-- ==== Sys2Proof/Machine/Launch.lean ====
section
/-!
DEFINITION. LAUNCH, opcode 0xB5 (R110-R113), acceptance (R114, R115, R119), the release engine and its mirror (R100, R117, R121),
and the completion of a launch (R422-R425).
-/
namespace Sys2Proof

/-- `RTYPE` of a message's header (R429). -/
def Msg.rtype (m : Msg) : Nat := Machine.fieldAt m.head 0 2
/-- `RFLAGS`. -/
def Msg.flags (m : Msg) : Nat := Machine.fieldAt m.head 2 2
/-- `RCTX`. -/
def Msg.ctx (m : Msg) : Nat := Machine.fieldAt m.head 4 4
/-- `REQID`. -/
def Msg.reqId (m : Msg) : Nat := Machine.fieldAt m.head 8 8
/-- `RLEN`. -/
def Msg.rlen (m : Msg) : Nat := Machine.fieldAt m.head 16 4
/-- The message with which the control process asks Cupola for something that is none of the ten requests (R106). -/
def Msg.own (c : Nat) : Msg :=
  { flow := 0, head := Machine.leBytes 4 0 ++ Machine.leBytes 4 c ++ List.replicate 24 0, len := 0, again := false }

end Sys2Proof

namespace Sys2Proof.Machine

/-- A scope code as a scope (R78). -/
def scopeAt (n : Nat) : Scope := (scopeOfCode n).getD .pkg

/-! ### Messages (R429) -/

/-- The header of a reply: `RTYPE`, `RCTX` and `REQID` of the request, a status, the length of the payload (R429). -/
def replyHead (m : Msg) (rstat len : Nat) : List Byte :=
  leBytes 2 m.rtype ++ leBytes 2 0 ++ leBytes 4 m.ctx ++ leBytes 8 m.reqId ++ leBytes 4 len ++ leBytes 4 rstat ++ leBytes 8 0

/-- Cupola answers a request (R429). -/
def State.answer (s : State) (m : Msg) (rstat : Nat) (data : List Byte) : State :=
  s.modMod (fun x => { x with answers := x.answers ++ [{ flow := m.flow, head := replyHead m rstat data.length, data := data }] })

/-! ### LAUNCH (R111) -/

/-- How many launches a queue of a context holds or is about to hold (R113). -/
def State.queueLoad (s : State) (c q : Nat) : Nat :=
  (mapGetD (s.ctx c).queues q []).length + ((s.ctx c).submits.filter (fun x => x.blk.queue == q)).length

/-- The checks of LAUNCH before its read (R111, R248); a LAUNCH that waited has made them and read its block. -/
def launchPrep (o : SY) (ln : Ln) (x : Vals) (s : State) : Prep (Option Acc) :=
  let h := (immHandle o.imm).toNat
  let off := eaOff (immOffset o.imm) x.a
  if (s.fibre ln.f).launching.isSome then .ok none
  else if s.acqHeld ln.f then .stall
  else
    match s.kindErr ln.f h off [1, 2, 3, 4, 5] with
    | some e => .err e
    | none =>
      match s.check ln.f h off { spaces := [1, 2, 3, 4, 5], n := 448, align := 64, rd := true } with
      | .error e => .err e
      | .ok a => .ok (some a)

/-- Hand a launch to its queue (R111, R114). -/
def State.submit (s : State) (c : Nat) (x : Submit) : State := s.modCtx c (fun y => { y with submits := y.submits ++ [x] })

/-- LAUNCH in a lane whose block is valid (R111, R113, R159): room and a token entry first, then the release, the token and the launch. -/
def launchWith (o : SY) (ln : Ln) (shape : List Word) (blk : Block) (s : State) : State :=
  let c := s.ctxOf ln.f
  if 64 ≤ s.queueLoad c blk.queue then s.waitAt ln (.launchRoom blk.queue)
  else if tokFull (s.fibre ln.f) (gOf o.d) then s.waitAt ln .tokTable
  else
    afterRelease s ln (scopeAt blk.scope) (fun s =>
      ((s.tokOpen ln.f (gOf o.d)).modFibre ln.f (fun x => { x with launching := none })).submit c
        { name := none, msg := none, blk := blk, shape := shape, after := o.fn.getLsbD 0, whole := o.fn.getLsbD 1,
          parent := some (launchKey c (s.team ln.b.team).lid),
          holder := match gOf o.d with
            | some r => .fibre ln.f r
            | none => .none })

/-- The block of a LAUNCH (R111): read once, and valid, or the lane stops at it. -/
def launchRead (ln : Ln) (a : Acc) (s : State) : Option (List Byte) × State :=
  match (s.touchHandle ln.f a.hnd).readLoc ln.f a 448 (plainHow a) with
  | (.error e, s) => (none, s.stop ln e)
  | (.ok bs, s) =>
    if !blockOk (s.codeEntry (s.ctxOf ln.f)) bs then (none, s.raise ln { eff := Eff.memHandle, arg := marg a.hnd a.final })
    else (some bs, s.modFibre ln.f (fun x => { x with launching := some (s.tick, bs) }))

/-- LAUNCH (R110, R111). -/
def execLaunch (o : SY) (s : State) : Out :=
  .next (runChecked { head := o.toHead, imm := o.imm, na := baseRegs (immHandle o.imm) o.a, nb := optRegs o.b 4, live := true,
                      tokD := true } (launchPrep o)
    (fun ln x a s =>
      let got : Option (List Byte) × State := match a with
        | none => ((s.fibre ln.f).launching.map (·.2), s)
        | some a => launchRead ln a s
      match got with
      | (none, s) => s
      | (some bs, s) => launchWith o ln (if o.b.isNone then [0, 0, 0, 0] else x.b) (blockOfBytes bs) s) s)

/-! ### The scoreboard mirror (R100) -/

/-- Byte i of a scoreboard (R100). -/
def scoreByte (score : List Nat) (i : Nat) : Byte :=
  (List.range 8).foldl (fun v j => if score.contains (8 * i + j) then v ||| BitVec.ofNat 8 (2 ^ j) else v) 0

namespace State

————

▶ **REQUIREMENT**
A reply should hold exactly the lines from the one containing "(R110, R111). -/" through the end of the data above, nothing more.

▶ **SOLUTION**
/-- LAUNCH (R110, R111). -/
def execLaunch (o : SY) (s : State) : Out :=
  .next (runChecked { head := o.toHead, imm := o.imm, na := baseRegs (immHandle o.imm) o.a, nb := optRegs o.b 4, live := true,
                      tokD := true } (launchPrep o)
    (fun ln x a s =>
      let got : Option (List Byte) × State := match a with
        | none => ((s.fibre ln.f).launching.map (·.2), s)
        | some a => launchRead ln a s
      match got with
      | (none, s) => s
      | (some bs, s) => launchWith o ln (if o.b.isNone then [0, 0, 0, 0] else x.b) (blockOfBytes bs) s) s)

/-! ### The scoreboard mirror (R100) -/

/-- Byte i of a scoreboard (R100). -/
def scoreByte (score : List Nat) (i : Nat) : Byte :=
  (List.range 8).foldl (fun v j => if score.contains (8 * i + j) then v ||| BitVec.ofNat 8 (2 ^ j) else v) 0

namespace State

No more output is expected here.